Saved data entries
**********

-- ==== Sys2Proof/Machine/Float.lean ====
section
/-! DEFINITION. Floating-point arithmetic (spec/45_floating_point.md R554, R600 to R612) on the formats of
spec/11_fpu_state.md R85 to R88: operands are taken apart into exact integers, results computed exactly and rounded once. -/

namespace Sys2Proof.Machine

/-- The three formats (R85). -/
inductive Fmt where
  | single | double | quad
  deriving DecidableEq, Repr

/-- Width of the exponent field (R86 to R88). -/
def Fmt.expBits : Fmt → Nat
  | .single => 8
  | .double => 11
  | .quad => 15

/-- Width of the fraction field (R86 to R88). -/
def Fmt.fracBits : Fmt → Nat
  | .single => 23
  | .double => 52
  | .quad => 112

/-- The largest biased exponent, of infinities and NaNs. -/
def Fmt.expMax (t : Fmt) : Nat := 2 ^ t.expBits - 1

/-- The exponent bias (R86 to R88). -/
def Fmt.bias (t : Fmt) : Nat := 2 ^ (t.expBits - 1) - 1

/-- The sign bit's position. -/
def Fmt.signBit (t : Fmt) : Nat := t.expBits + t.fracBits

/-- An operand (R86 to R88). `num` is (-1)^sign * m * 2^e with m > 0. -/
inductive FpValue where
  | nan (sign : Bool) (frac : Nat)
  | inf (sign : Bool)
  | zero (sign : Bool)
  | num (sign : Bool) (m : Nat) (e : Int)
  deriving DecidableEq, Repr

/-- The value of a bit pattern. -/
def unpack (t : Fmt) (bits : Nat) : FpValue :=
  let sign := bits.testBit t.signBit
  let exp := (bits >>> t.fracBits) % 2 ^ t.expBits
  let frac := bits % 2 ^ t.fracBits
  if exp = t.expMax then (if frac = 0 then .inf sign else .nan sign frac)
  else if exp = 0 then
    (if frac = 0 then .zero sign else .num sign frac (1 - (t.bias : Int) - t.fracBits))
  else .num sign (2 ^ t.fracBits + frac) ((exp : Int) - t.bias - t.fracBits)

/-- A bit pattern from its sign and the rest. -/
def packBits (t : Fmt) (sign : Bool) (magnitude : Nat) : Nat := (if sign then 2 ^ t.signBit else 0) + magnitude

/-- An infinity. -/
def infBits (t : Fmt) (sign : Bool) : Nat := packBits t sign (t.expMax * 2 ^ t.fracBits)

/-- The largest finite number. -/
def maxBits (t : Fmt) (sign : Bool) : Nat := packBits t sign (t.expMax * 2 ^ t.fracBits - 1)

/-- The quiet NaN of an invalid operation on numbers (R607): sign 0, all other bits 1. -/
def defaultNan (t : Fmt) : Nat := 2 ^ t.signBit - 1

/-- The texc vector NV, OF, UF, DZ, NX (R553). -/
structure Texc where
  nv : Bool := false
  ov : Bool := false
  uf : Bool := false
  dz : Bool := false
  nx : Bool := false
  deriving DecidableEq, Repr

/-- texc as the five bits of cexc (R104). -/
def Texc.bits (x : Texc) : BitVec 5 :=
  BitVec.ofBool x.nv ++ BitVec.ofBool x.ov ++ BitVec.ofBool x.uf ++ BitVec.ofBool x.dz ++ BitVec.ofBool x.nx

/-- What an arithmetic routine returns (R554): the result's bits and texc. -/
structure FpResult where
  bits : Nat
  texc : Texc
  deriving DecidableEq, Repr

/-- What rounding depends on: FSR.RD, whether underflow traps (UFM, R610), whether nonstandard mode is on (R612). -/
structure FpEnv where
  rd : BitVec 2
  ufm : Bool
  ns : Bool
  deriving DecidableEq, Repr

/-- The untrapped result of an overflow (R554). -/
def overflowBits (t : Fmt) (rd : BitVec 2) (sign : Bool) : Nat :=
  match rd with
  | 0#2 => infBits t sign
  | 1#2 => maxBits t sign
  | 2#2 => if sign then maxBits t sign else infBits t sign
  | 3#2 => if sign then infBits t sign else maxBits t sign

/-- Whether rounding in direction `rd` (R91) goes to the larger magnitude: `half` compares the discarded part with one half,
`odd` is the last bit kept. -/
def roundsUp (rd : BitVec 2) (sign odd inexact : Bool) (half : Ordering) : Bool :=
  match rd with
  | 0#2 => half == .gt || (half == .eq && odd)
  | 1#2 => false
  | 2#2 => inexact && !sign
  | 3#2 => inexact && sign

/-- `fp_round` (R554, R610, R612) of the nonzero magnitude m * 2^e, or, with `sticky`, of a value strictly between that and
(m + 1) * 2^e, m having at least three bits more than the format's fraction. -/
def fpRound (t : Fmt) (env : FpEnv) (sign : Bool) (m : Nat) (e : Int) (sticky : Bool) : FpResult :=
  let exponent : Int := (Nat.log2 m : Int) + e
  let emin : Int := 1 - (t.bias : Int)
  let tiny := decide (exponent < emin)
  let quantum : Int := max (exponent - t.fracBits) (emin - t.fracBits)
  let shift := (quantum - e).toNat
  let kept := if quantum ≤ e then m * 2 ^ (e - quantum).toNat else m / 2 ^ shift
  let rest := if quantum ≤ e then 0 else m % 2 ^ shift
  let inexact := rest != 0 || sticky
  let half := if quantum ≤ e then Ordering.lt
    else if 2 * rest = 2 ^ shift then (if sticky then Ordering.gt else Ordering.eq) else compare (2 * rest) (2 ^ shift)
  let rounded := if roundsUp env.rd sign (kept % 2 == 1) inexact half then kept + 1 else kept
  let magnitude := (quantum + t.fracBits + t.bias - 1).toNat * 2 ^ t.fracBits + rounded
  if t.expMax * 2 ^ t.fracBits ≤ magnitude then
    ⟨overflowBits t env.rd sign, { ov := true, nx := true }⟩
  else
    let flushed := env.ns && magnitude != 0 && decide (magnitude < 2 ^ t.fracBits)
    let inexact := inexact || flushed
    ⟨packBits t sign (if flushed then 0 else magnitude), { uf := tiny && (inexact || env.ufm), nx := inexact }⟩

/-! NaNs. -/

/-- A signaling NaN: the quiet bit, the fraction's first, is 0 (R86). -/
def isSignaling (t : Fmt) : FpValue → Bool
  | .nan _ frac => !frac.testBit (t.fracBits - 1)
  | _ => false

/-- A NaN. -/
def FpValue.isNan : FpValue → Bool
  | .nan _ _ => true
  | _ => false

/-- The NaN transformation (R605), the sign copied (decision D35). -/
def nanBits (src dst : Fmt) (sign : Bool) (frac : Nat) : Nat :=
  let frac' := if src.fracBits ≤ dst.fracBits then frac * 2 ^ (dst.fracBits - src.fracBits)
    else frac / 2 ^ (src.fracBits - dst.fracBits)
  packBits dst sign (dst.expMax * 2 ^ dst.fracBits + (frac' ||| 2 ^ (dst.fracBits - 1)))

/-- The result of a one-operand instruction on a NaN (R604, R607). -/
def nanResult1 (src dst : Fmt) (v : FpValue) : FpResult :=
  match v with
  | .nan sign frac => ⟨nanBits src dst sign frac, { nv := isSignaling src v }⟩
  | _ => ⟨defaultNan dst, { nv := true }⟩

/-- The result of a two-operand instruction when an operand is a NaN (R607, R608): rs2's NaN, unless rs2 is no signaling NaN
and rs1 is one, or rs2 is a number. -/
def nanResult2 (src dst : Fmt) (v1 v2 : FpValue) : FpResult :=
  let nv := isSignaling src v1 || isSignaling src v2
  let chosen := if isSignaling src v2 then v2 else if isSignaling src v1 then v1 else if v2.isNan then v2 else v1
  { nanResult1 src dst chosen with texc := { nv := nv } }

/-- An invalid operation on numbers (R607). -/
def invalid (t : Fmt) : FpResult := ⟨defaultNan t, { nv := true }⟩

/-- An exact result. -/
def exactly (bits : Nat) : FpResult := ⟨bits, {}⟩

/-! Nonstandard mode's operands (R612). -/

/-- The operand is a subnormal number. -/
def isSubnormal (t : Fmt) : FpValue → Bool
  | .num _ m _ => m < 2 ^ t.fracBits
  | _ => false

/-- In nonstandard mode a subnormal operand is a zero of its sign (R612). -/
def flushOperand (t : Fmt) (env : FpEnv) (v : FpValue) : FpValue :=
  match v with
  | .num sign m e => if env.ns && m < 2 ^ t.fracBits then .zero sign else .num sign m e
  | v => v

/-- A flushed operand raises inexact if nothing else is raised (R612). -/
def Texc.withFlush (x : Texc) (flushed : Bool) : Texc :=
  if flushed && x.bits == 0#5 then { x with nx := true } else x

/-! Operations. -/

/-- The sign of an exact zero sum of numbers that are not both zeros of one sign (R554). -/
def zeroSumSign (rd : BitVec 2) : Bool := rd == 3#2

/-- Round the exact integer multiple `n * 2^e`. -/
def roundInt (t : Fmt) (env : FpEnv) (n e : Int) : FpResult :=
  if n = 0 then exactly (packBits t (zeroSumSign env.rd) 0)
  else fpRound t env (decide (n < 0)) n.natAbs e false

/-- A magnitude with a sign. -/
def signedMagnitude (sign : Bool) (m : Nat) : Int := if sign then -(m : Int) else m

/-- The sum of two operands that are no NaNs (R554, R578). -/
def addNumbers (t : Fmt) (env : FpEnv) : FpValue → FpValue → FpResult
  | .inf s1, .inf s2 => if s1 = s2 then exactly (infBits t s1) else invalid t
  | .inf s1, _ => exactly (infBits t s1)
  | _, .inf s2 => exactly (infBits t s2)
  | .zero s1, .zero s2 => exactly (packBits t (if s1 = s2 then s1 else zeroSumSign env.rd) 0)
  | .zero _, .num s2 m2 e2 => fpRound t env s2 m2 e2 false
  | .num s1 m1 e1, .zero _ => fpRound t env s1 m1 e1 false
  | .num s1 m1 e1, .num s2 m2 e2 =>
    let e := min e1 e2
    roundInt t env
      (signedMagnitude s1 (m1 * 2 ^ (e1 - e).toNat) + signedMagnitude s2 (m2 * 2 ^ (e2 - e).toNat)) e
  | _, _ => invalid t

/-- The product of two operands that are no NaNs, in format `t` (R584). For FsMULd and FdMULq, whose result has another format than
the operands, 0 times infinity gives the quiet NaN that R607 states for operands of the result's format (PRESUMED, log 22). -/
def mulNumbers (t : Fmt) (env : FpEnv) : FpValue → FpValue → FpResult
  | .inf _, .zero _ => invalid t
  | .zero _, .inf _ => invalid t
  | .inf s1, .inf s2 => exactly (infBits t (s1 ^^ s2))
  | .inf s1, .num s2 _ _ => exactly (infBits t (s1 ^^ s2))
  | .num s1 _ _, .inf s2 => exactly (infBits t (s1 ^^ s2))
  | .zero s1, .zero s2 => exactly (packBits t (s1 ^^ s2) 0)
  | .zero s1, .num s2 _ _ => exactly (packBits t (s1 ^^ s2) 0)
  | .num s1 _ _, .zero s2 => exactly (packBits t (s1 ^^ s2) 0)
  | .num s1 m1 e1, .num s2 m2 e2 => fpRound t env (s1 ^^ s2) (m1 * m2) (e1 + e2) false
  | _, _ => invalid t

/-- The quotient of two operands that are no NaNs (R589). -/
def divNumbers (t : Fmt) (env : FpEnv) : FpValue → FpValue → FpResult
  | .inf _, .inf _ => invalid t
  | .zero _, .zero _ => invalid t
  | .inf s1, .zero s2 => exactly (infBits t (s1 ^^ s2))
  | .inf s1, .num s2 _ _ => exactly (infBits t (s1 ^^ s2))
  | .num s1 _ _, .zero s2 => ⟨infBits t (s1 ^^ s2), { dz := true }⟩
  | .zero s1, .inf s2 => exactly (packBits t (s1 ^^ s2) 0)
  | .zero s1, .num s2 _ _ => exactly (packBits t (s1 ^^ s2) 0)
  | .num s1 _ _, .inf s2 => exactly (packBits t (s1 ^^ s2) 0)
  | .num s1 m1 e1, .num s2 m2 e2 =>
    let k := 2 * t.fracBits + 5
    let n := m1 * 2 ^ k
    fpRound t env (s1 ^^ s2) (n / m2) (e1 - k - e2) (n % m2 != 0)
  | _, _ => invalid t

/-- The integer square root of x, found from bit i downwards, r being the bits above. -/
def sqrtBits : Nat → Nat → Nat → Nat
  | 0, x, r => if (r + 1) * (r + 1) ≤ x then r + 1 else r
  | i + 1, x, r =>
    let r' := r + 2 ^ (i + 1)
    sqrtBits i x (if r' * r' ≤ x then r' else r)

/-- The largest r with r * r ≤ x. -/
def natSqrt (x : Nat) : Nat := sqrtBits (Nat.log2 x / 2 + 1) x 0

/-- The square root of an operand that is no NaN (R575). -/
def sqrtNumber (t : Fmt) (env : FpEnv) : FpValue → FpResult
  | .zero s => exactly (packBits t s 0)
  | .inf false => exactly (infBits t false)
  | .num false m e =>
    let k : Nat := 2 * t.fracBits + 10 + (if e % 2 = 0 then 0 else 1)
    let n := m * 2 ^ k
    let r := natSqrt n
    fpRound t env false r ((e - k) / 2) (r * r != n)
  | _ => invalid t

/-- A two-operand arithmetic instruction on `src` operands with a `dst` result (R607, R608, R612). -/
def binaryOp (op : Fmt → FpEnv → FpValue → FpValue → FpResult) (src dst : Fmt) (env : FpEnv) (a b : Nat) : FpResult :=
  let v1 := unpack src a
  let v2 := unpack src b
  if v1.isNan || v2.isNan then
    let r := nanResult2 src dst v1 v2
    { r with texc := r.texc.withFlush (env.ns && (isSubnormal src v1 || isSubnormal src v2)) }
  else
    let r := op dst env (flushOperand src env v1) (flushOperand src env v2)
    { r with texc := r.texc.withFlush (env.ns && (isSubnormal src v1 || isSubnormal src v2)) }

/-- The sign bit complemented. -/
def FpValue.negate : FpValue → FpValue
  | .nan s f => .nan s f
  | .inf s => .inf (!s)
  | .zero s => .zero (!s)
  | .num s m e => .num (!s) m e

/-- The difference of two operands that are no NaNs (R581). -/
def subNumbers (t : Fmt) (env : FpEnv) (v1 v2 : FpValue) : FpResult := addNumbers t env v1 v2.negate

/-- FADD (R578). -/
def fpAdd (t : Fmt) := binaryOp addNumbers t t

/-- FSUB (R581). -/
def fpSub (t : Fmt) := binaryOp subNumbers t t

/-- FMUL, and FsMULd and FdMULq with the wider result format (R584, R587). -/
def fpMul (src dst : Fmt) := binaryOp mulNumbers src dst

/-- FDIV (R589). -/
def fpDiv (t : Fmt) := binaryOp divNumbers t t

/-- FSQRT (R575). -/
def fpSqrt (t : Fmt) (env : FpEnv) (a : Nat) : FpResult :=
  let v := unpack t a
  if v.isNan then nanResult1 t t v
  else
    let r := sqrtNumber t env (flushOperand t env v)
    { r with texc := r.texc.withFlush (env.ns && isSubnormal t v) }

/-- A number in another format (R566). -/
def convertNumber (t : Fmt) (env : FpEnv) : FpValue → FpResult
  | .zero s => exactly (packBits t s 0)
  | .inf s => exactly (infBits t s)
  | .num s m e => fpRound t env s m e false
  | _ => invalid t

/-- F[sdq]TO[sdq] (R566, R604). -/
def fpConvert (src dst : Fmt) (env : FpEnv) (a : Nat) : FpResult :=
  let v := unpack src a
  if v.isNan then nanResult1 src dst v
  else
    let r := convertNumber dst env (flushOperand src env v)
    { r with texc := r.texc.withFlush (env.ns && isSubnormal src v) }

/-- FiTO[sdq] (R560): integer 0 gives +0. -/
def fpFromInt (t : Fmt) (env : FpEnv) (w : Word) : FpResult :=
  if w = 0#32 then exactly (packBits t false 0) else roundInt t env w.toInt 0

/-- The invalid result of F[sdq]TOi by the operand's sign (R611). -/
def intOverflow (sign : Bool) : FpResult := ⟨if sign then 0x80000000 else 0x7FFFFFFF, { nv := true }⟩

/-- F[sdq]TOi of an operand (R563, R611): truncation, RD ignored. -/
def toIntNumber : FpValue → FpResult
  | .nan s _ => intOverflow s
  | .inf s => intOverflow s
  | .zero _ => exactly 0
  | .num s m e =>
    let k := (-e).toNat
    let magnitude := if 0 ≤ e then m * 2 ^ e.toNat else m / 2 ^ k
    let inexact := !(decide (0 ≤ e)) && m % 2 ^ k != 0
    if (if s then 2 ^ 31 + 1 else 2 ^ 31) ≤ magnitude then intOverflow s
    else ⟨if s then (2 ^ 32 - magnitude) % 2 ^ 32 else magnitude, { nx := inexact }⟩

/-- F[sdq]TOi (R563). -/
def fpToInt (src : Fmt) (env : FpEnv) (a : Nat) : FpResult :=
  let v := unpack src a
  let r := toIntNumber (flushOperand src env v)
  { r with texc := r.texc.withFlush (env.ns && isSubnormal src v) }

/-- What a compare delivers (R592): tfcc and texc. -/
structure FpCompare where
  fcc : BitVec 2
  texc : Texc
  deriving DecidableEq, Repr

/-- The place of an operand in the order of numbers: infinities first and last, the zeros equal (R592). -/
def compareNumbers (v1 v2 : FpValue) : Ordering :=
  let key (v : FpValue) : Int := match v with
    | .inf s => if s then -1 else 1
    | _ => 0
  let part (v : FpValue) : Int × Int := match v with
    | .num s m e => (signedMagnitude s m, e)
    | _ => (0, 0)
  if key v1 = 0 && key v2 = 0 then
    let (n1, e1) := part v1
    let (n2, e2) := part v2
    let e := min e1 e2
    compare (n1 * 2 ^ (e1 - e).toNat) (n2 * 2 ^ (e2 - e).toNat)
  else compare (key v1) (key v2)

/-- FCMP, and with `signalsQuiet` FCMPE (R592, R595, R606). -/
def fpCompare (signalsQuiet : Bool) (t : Fmt) (env : FpEnv) (a b : Nat) : FpCompare :=
  let v1 := unpack t a
  let v2 := unpack t b
  let flushed := env.ns && (isSubnormal t v1 || isSubnormal t v2)
  if v1.isNan || v2.isNan then
    ⟨3#2, Texc.withFlush { nv := signalsQuiet || isSignaling t v1 || isSignaling t v2 } flushed⟩
  else
    ⟨match compareNumbers (flushOperand t env v1) (flushOperand t env v2) with
      | .eq => 0#2
      | .lt => 1#2
      | .gt => 2#2, Texc.withFlush {} flushed⟩

end Sys2Proof.Machine
end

**********

Please write out exactly the lines from the start of the data through the line that contains "let frac := bits % 2 ^ t.fracBits", both ends included, and nothing else.

-- ==== Sys2Proof/Machine/Float.lean ====
section
/-! DEFINITION. Floating-point arithmetic (spec/45_floating_point.md R554, R600 to R612) on the formats of
spec/11_fpu_state.md R85 to R88: operands are taken apart into exact integers, results computed exactly and rounded once. -/

namespace Sys2Proof.Machine

/-- The three formats (R85). -/
inductive Fmt where
  | single | double | quad
  deriving DecidableEq, Repr

/-- Width of the exponent field (R86 to R88). -/
def Fmt.expBits : Fmt → Nat
  | .single => 8
  | .double => 11
  | .quad => 15

/-- Width of the fraction field (R86 to R88). -/
def Fmt.fracBits : Fmt → Nat
  | .single => 23
  | .double => 52
  | .quad => 112

/-- The largest biased exponent, of infinities and NaNs. -/
def Fmt.expMax (t : Fmt) : Nat := 2 ^ t.expBits - 1

/-- The exponent bias (R86 to R88). -/
def Fmt.bias (t : Fmt) : Nat := 2 ^ (t.expBits - 1) - 1

/-- The sign bit's position. -/
def Fmt.signBit (t : Fmt) : Nat := t.expBits + t.fracBits

/-- An operand (R86 to R88). `num` is (-1)^sign * m * 2^e with m > 0. -/
inductive FpValue where
  | nan (sign : Bool) (frac : Nat)
  | inf (sign : Bool)
  | zero (sign : Bool)
  | num (sign : Bool) (m : Nat) (e : Int)
  deriving DecidableEq, Repr

/-- The value of a bit pattern. -/
def unpack (t : Fmt) (bits : Nat) : FpValue :=
  let sign := bits.testBit t.signBit
  let exp := (bits >>> t.fracBits) % 2 ^ t.expBits
  let frac := bits % 2 ^ t.fracBits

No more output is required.